Any help is welcome...

Thanks,

Panard

----------

## blubbi

I actually don't use postgrey but sqlgrey.

( http://gentoo-wiki.com/HOWTO_Email:_A_Complete_Virtual_System_-_GreyListing )

If there is no special reason why you use postgrey, try sqlgrey. Works flawless here.

loggs like this if a mail got greyed out:

sqlgrey: grey: new: 80.121.57.xxx(80.121.57.xxx), xyz@xyz.com -> myuser@mydomain.de

postfix/smtpd[28797]: NOQUEUE: reject: RCPT from xxx.adsl.highway.telekom.at[80.121.57.xxx]: 450 <myuser@mydomain.de>: Recipient address rejected: Greylisted for 5 minutes; from=<xyz@xyz.com> to=<myuser@mydomain.de> proto=SMTP helo=<xyz.adsl.highway.telekom.at>

Then when the mail is send again after the greylist time (5 minutes)

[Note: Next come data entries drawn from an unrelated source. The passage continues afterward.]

/-- A component of the key's length that is not zero (R114). -/
def goodComponent (alg : Nat) (p : Bytes) : Option Bytes :=
  match hexBytes p with
  | some b => if b.length = componentLen alg ∧ b.any (fun x => x != 0) then some b else none
  | none => none

/-! The commissioning ceremony (R102): its stages in order, slot 0 before slot 1 -/

/-- The ceremony ends: the cards are idle, components are scrubbed, nothing is kept of it. -/
def cerEnd (s : State) : State :=
  let s1 := cardStep (cardStep s 0 .none) 1 .none
  { s1 with aut := { s1.aut with ceremony := none, card0 := { s1.aut.card0 with comp := [] },
                                 card1 := { s1.aut.card1 with comp := [] } } }

/-- Begin the step of the stage and slot in hand. -/
def cerAsk (s : State) (c : Ceremony) : State :=
  let s1 := { s with aut := { s.aut with ceremony := some c } }
  if c.stage = 1 then askPin s1 c.slot
  else if c.stage = 2 then apdu (cardStep s1 c.slot .identify) c.slot [0x80, 0xA0]
  else askComponent s1 c.slot (c.slot + 1) c.alg

/-- A custodian of the ceremony is enrolled with its record and its channel key: measured and recorded (R99, R265). -/
def cerEnrol (s : State) (rec key : Bytes) : State :=
  let ix := leAt rec 0 1
  let s1 := installKey { s with aut := { s.aut with custodians := kins s.aut.custodians ix (custodianParse rec) } } (1024 + ix) key
  record (measOf s1 5 rec) 0x0306 (0x2000 + ix) sevNotice none (payCommand 0x0016 0 0 0 0 0 0 (now s % 2 ^ 32))

/-- The last component is confirmed: both custodians and the PF channel key are kept. A zero key ends it with nothing kept. -/
def cerCommit (s : State) (c : Ceremony) : State :=
  match combine c.alg c.comps with
  | none => cerEnd s
  | some key =>
      let s1 := cerEnd (showKcv s 0 c.alg key)
      let s2 := (List.zip c.recs c.keys).foldl (fun s e => cerEnrol s e.1 e.2) s1
      installKey s2 0 key

/-- The step in hand is done. -/
def cerNext (s : State) (c : Ceremony) : State :=
  if c.slot = 0 then cerAsk s { c with slot := 1 }
  else if c.stage < 3 then cerAsk s { c with stage := c.stage + 1, slot := 0 }
  else cerCommit s c

/-- IDENTIFY answered: the card must be the record's; its channel key is installed. -/
def cerIdentified (s : State) (c : Ceremony) (data : Bytes) : State :=
  let rec' := c.recs.getD c.slot []
  if leAt data 0 1 ≠ leAt rec' 0 1 ∨ (data.drop 1).take 97 ≠ (rec'.drop 48).take 97 ∨ genReady s = false then cerEnd s
  else
    let r := cardInstall s c.slot (custodianParse rec').kemPk
    { r.2 with aut := { r.2.aut with ceremony := some { c with keys := c.keys ++ [r.1] } } }

/-- A card of the ceremony answers. -/
def cerCard (s : State) (c : Ceremony) (slot : Nat) (good : Bool) (data : Bytes) : State :=
  if slot ≠ c.slot then s
  else match (getCard s slot).step with
    | .verify => if good then cerNext (setCard s slot { getCard s slot with pinOk := true, step := .none }) c else askPin s slot
    | .identify => if good then cerIdentified s c data else cerEnd s
    | .install => if good then cerNext (cardStep s slot .none) c else cerEnd s
    | _ => s

/-- A component typed in the ceremony: shown by its check value and to be confirmed, or asked for again, three times. -/
def cerComponent (s : State) (c : Ceremony) (p : Bytes) : State :=
  if slotOf p ≠ c.slot ∨ (getCard s c.slot).step ≠ .component then s
  else match goodComponent c.alg (p.drop 1) with
    | some b =>
        let s1 := setCard s c.slot { getCard s c.slot with step := .confirm, comp := b }
        conSend (showKcv s1 (c.slot + 1) c.alg b) 0x03 (leBytes 1 c.slot ++ [0, 0, 0])
    | none => if 3 ≤ c.refusals + 1 then cerEnd s else cerAsk s { c with refusals := c.refusals + 1 }

/-- Its confirmation: no asks for the component again. -/
def cerConfirm (s : State) (c : Ceremony) (p : Bytes) : State :=
  if slotOf p ≠ c.slot ∨ (getCard s c.slot).step ≠ .confirm then s
  else if leAt p 1 1 = 1 then
    cerNext (setCard s c.slot { getCard s c.slot with step := .none, comp := [] })
      { c with comps := c.comps ++ [(getCard s c.slot).comp] }
  else cerAsk (setCard s c.slot { getCard s c.slot with comp := [] }) c

/-- The record of a custodian who enrols in the ceremony: the index, all roles, no scope, and the rest of the record (R99,
R102). -/
def ceremonyRecord (ix : Nat) (rest : Bytes) : Bytes :=
  leBytes 1 ix ++ [0xFF] ++ List.replicate 6 0 ++ rest ++ List.replicate 15 0

/-- COMMISSIONING_CEREMONY: begun with both cards in their slots; each custodian brings an index and the bytes of a record
from its NOT_AFTER to its KEM_PK, and the command names the algorithm of the PF channel key. Where the records come from, what confirms a component,
and that the keeper world serves no other command meanwhile, is the model's choice (log 139). -/
def execCommissioningCeremony (ixA : Fin 64) (restA : Bytes) (ixB : Fin 64) (restB : Bytes) (alg : Fin 65536) (s : State) :
    Host.Outcome State Fault Refusal :=
  answerLive s (
    if !(commissioning s && s.ldg.keeperUp && cardReady s.aut.card0 && cardReady s.aut.card1) || keeperHeld s || feedHeld s 1
        || restA.length != 3273 || restB.length != 3273 || ixA == ixB || componentLen alg.val == 0 then s
    else cerAsk s { recs := [ceremonyRecord ixA.val restA, ceremonyRecord ixB.val restB], alg := alg.val, stage := 1, slot := 0,
                    keys := [], comps := [], refusals := 0 })

/-! Components and confirmations at the console -/

/-- COMPONENT: a component of the key's length that is not zero is shown by its check value; any other is refused and
asked for again, and three refusals end the wait (R114). -/
def takeComponent (perform : Cmd → State → State) (s : State) (p : Bytes) : State :=
  let slot := slotOf p
  match s.aut.ceremony, s.aut.wait with
  | some c, _ => cerComponent s c p
  | none, none => s
  | none, some w =>
      if !(decide (slot < 2) && (getCard s slot).step == .component) then s
      else
        let alg := leAt w.cmd.input 2 2
        match goodComponent alg (p.drop 1) with
        | some b =>
            let s1 := setCard s slot { getCard s slot with step := .confirm, comp := b }
            conSend (showKcv s1 (w.comps.length + 1) alg b) 0x03 (leBytes 1 slot ++ w.digest.take 3)
        | none =>
            if 3 ≤ w.refusals + 1 then keeperGo perform (endWait s)
            else askComponent { s with aut := { s.aut with wait := some { w with refusals := w.refusals + 1 } } } slot
              (w.comps.length + 1) alg

/-- CONFIRM: yes has the card sign; no gives no approval. -/
def execConfirm (frame : Bytes) (s : State) : Host.Outcome State Fault Refusal :=
  answer s (conReceive s frame 0x82 (fun s p =>
    let slot := slotOf p
    match s.aut.ceremony, s.aut.wait with
    | some c, _ => cerConfirm s c p
    | none, some w =>
        if slot < 2 ∧ (getCard s slot).step = .confirm then
          if leAt p 1 1 = 1 then
            apdu (cardStep s slot .approve) slot
              ([0x80, 0xA2] ++ statement w (((getCard s slot).ident.map (fun i => i.1)).getD 0))
          else nextCard (setCard s slot { getCard s slot with step := .done, comp := [] })
        else s
    | none, none => s))

/-- CANCEL ends the wait, or the ceremony, at once. -/
def takeCancel (perform : Cmd → State → State) (s : State) : State :=
  if s.aut.ceremony.isSome then keeperGo perform (cerEnd s)
  else if s.aut.wait.isSome then keeperGo perform (endWait s) else s

/-- ACK: the frame it echoes is no longer resent. -/
def execConsoleAck (frame : Bytes) (s : State) : Host.Outcome State Fault Refusal :=
  answer s (conReceive s frame 0x87 (fun s p =>
    { s with aut := { s.aut with conOut := s.aut.conOut.filter (fun f => f.seq != leAt p 0 2) } }))

/-- A frame that breaks off, or that is malformed, is discarded and counted (R109). -/
def execConsoleDiscard (bytes : Bytes) (gap : Bool) (s : State) : Host.Outcome State Fault Refusal :=
  answerLive s (if gap || (conParse bytes).isNone then conDiscard s else s)

/-- Resend what is due: three times, then the console counts as absent, and a wait it was present in ends (R109, R112). -/
def resendDue (perform : Cmd → State → State) (s : State) : State :=
  let due := s.aut.conOut.filter (fun f => decide (f.due ≤ s.tick))
  if due = [] then s
  else if due.any (fun f => decide (3 ≤ f.resent)) then
    let s0 := if s.aut.ceremony.isSome then cerEnd s else s
    let s1 := { s0 with aut := { s0.aut with
      consoleUp := false, conOut := s.aut.conOut.filter (fun f => !(decide (f.due ≤ s.tick) && decide (3 ≤ f.resent))) } }
    match s1.aut.wait with
    | some w => if w.conSeen then keeperGo perform (endWait s1) else s1
    | none => s1
  else
    let again := s.aut.conOut.map (fun f =>
      if f.due ≤ s.tick then { f with resent := f.resent + 1, due := s.tick + 104858 } else f)
    emitAll { s with aut := { s.aut with conOut := again } } (due.map (fun f => Output.port .console f.bytes))

/-- The window of the wait has ended (R112). -/
def windowEnd (perform : Cmd → State → State) (s : State) : State :=
  match s.aut.wait with
  | some w => if w.finish ≤ now s then keeperGo perform (endWait s) else s
  | none => s

/-! Cards (R111, R112) -/

/-- A card that is not counted: ignored and recorded (CARD_IGNORED). -/
def cardIgnore (s : State) (slot ix : Nat) : State :=
  match s.aut.wait with
  | some w => nextCard (record (cardStep s slot .ignored) 0x0305 (0x2000 + ix) sevWarning none (cmdRecordPayload w.cmd 0 0))
  | none => s

/-- IDENTIFY answered: index and SIG_PK_EC. -/
def cardIdentified (perform : Cmd → State → State) (s : State) (slot : Nat) (w : Wait) (data : Bytes) : State :=
  let ix := leAt data 0 1
  let pk := (data.drop 1).take 97
  let s1 := setCard s slot { getCard s slot with ident := some (ix, pk) }
  if w.presence then
    if w.present.contains pk then cardIgnore s1 slot ix else askPin s1 slot
  else if w.cmd.desc.opcode = 0x0016 ∧ ix = leAt w.cmd.input 0 1 ∧ pk = (w.cmd.input.drop 48).take 97 then
    tryFinish perform { cardStep s1 slot .enrolReady with
      aut := { (cardStep s1 slot .enrolReady).aut with wait := some { w with enrolSlot := some slot } } }
  else match kfind s1.aut.custodians ix with
    | none => if w.quorate then keeperGo perform (endWait s1) else cardIgnore s1 slot ix
    | some k =>
        if k.sigEc ≠ pk then (if w.quorate then keeperGo perform (endWait s1) else cardIgnore s1 slot ix)
        else if w.counted.contains ix then
          -- a card already used is refused at the console
          nextCard (conSend (cardStep s1 slot .done) 0x01 (ascii "CARD USED" ++ [0x0A]))
        else if w.cmd.desc.opcode = 0x1015 ∧ !approvalCounts s1 w.cmd ix then cardIgnore s1 slot ix
        else askPin s1 slot

/-- VERIFY answered: on success the console is asked for a component, while some are missing, or a confirmation; else for the
PIN again. -/
def cardVerified (s : State) (slot : Nat) (w : Wait) (good : Bool) : State :=
  if !good then askPin s slot
  else
    let s1 := setCard s slot { getCard s slot with pinOk := true }
    if w.cmd.desc.opcode = 0x1015 ∧ w.comps.length < componentCount w.cmd then
      askComponent s1 slot (w.comps.length + 1) (leAt w.cmd.input 2 2)
    else conSend (cardStep s1 slot .confirm) 0x03 (leBytes 1 slot ++ w.digest.take 3)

sqlgrey: grey: from awl match: updating 80.121.57.xxx(80.121.57.xxx)

mail-filter/sqlgrey

http://sqlgrey.sourceforge.net/

WebFrontend:

http://www.vanheusden.com/sgwi/

regards

blubbi

----------

## Stever

 *Panard wrote:*   

> Hello,
> 
> I'm tring to setup postgrey (with postfix).
> 
> I followed the instruction, started postgrey, and add given restriction..
> ...

 

That is how it is supposed to work.  There is no delay prompt, the greylist delay is just the minimum delay your mailserver will impose before accepting a message from outside.  Any 4xx reject code is a temporary error, and it is up to the SENDING mailserver to keep retrying at least that long if it wants to get the message through.

If you have a secondary mailserver, then it also needs to be greylisting or the whole idea just doesn't work.

----------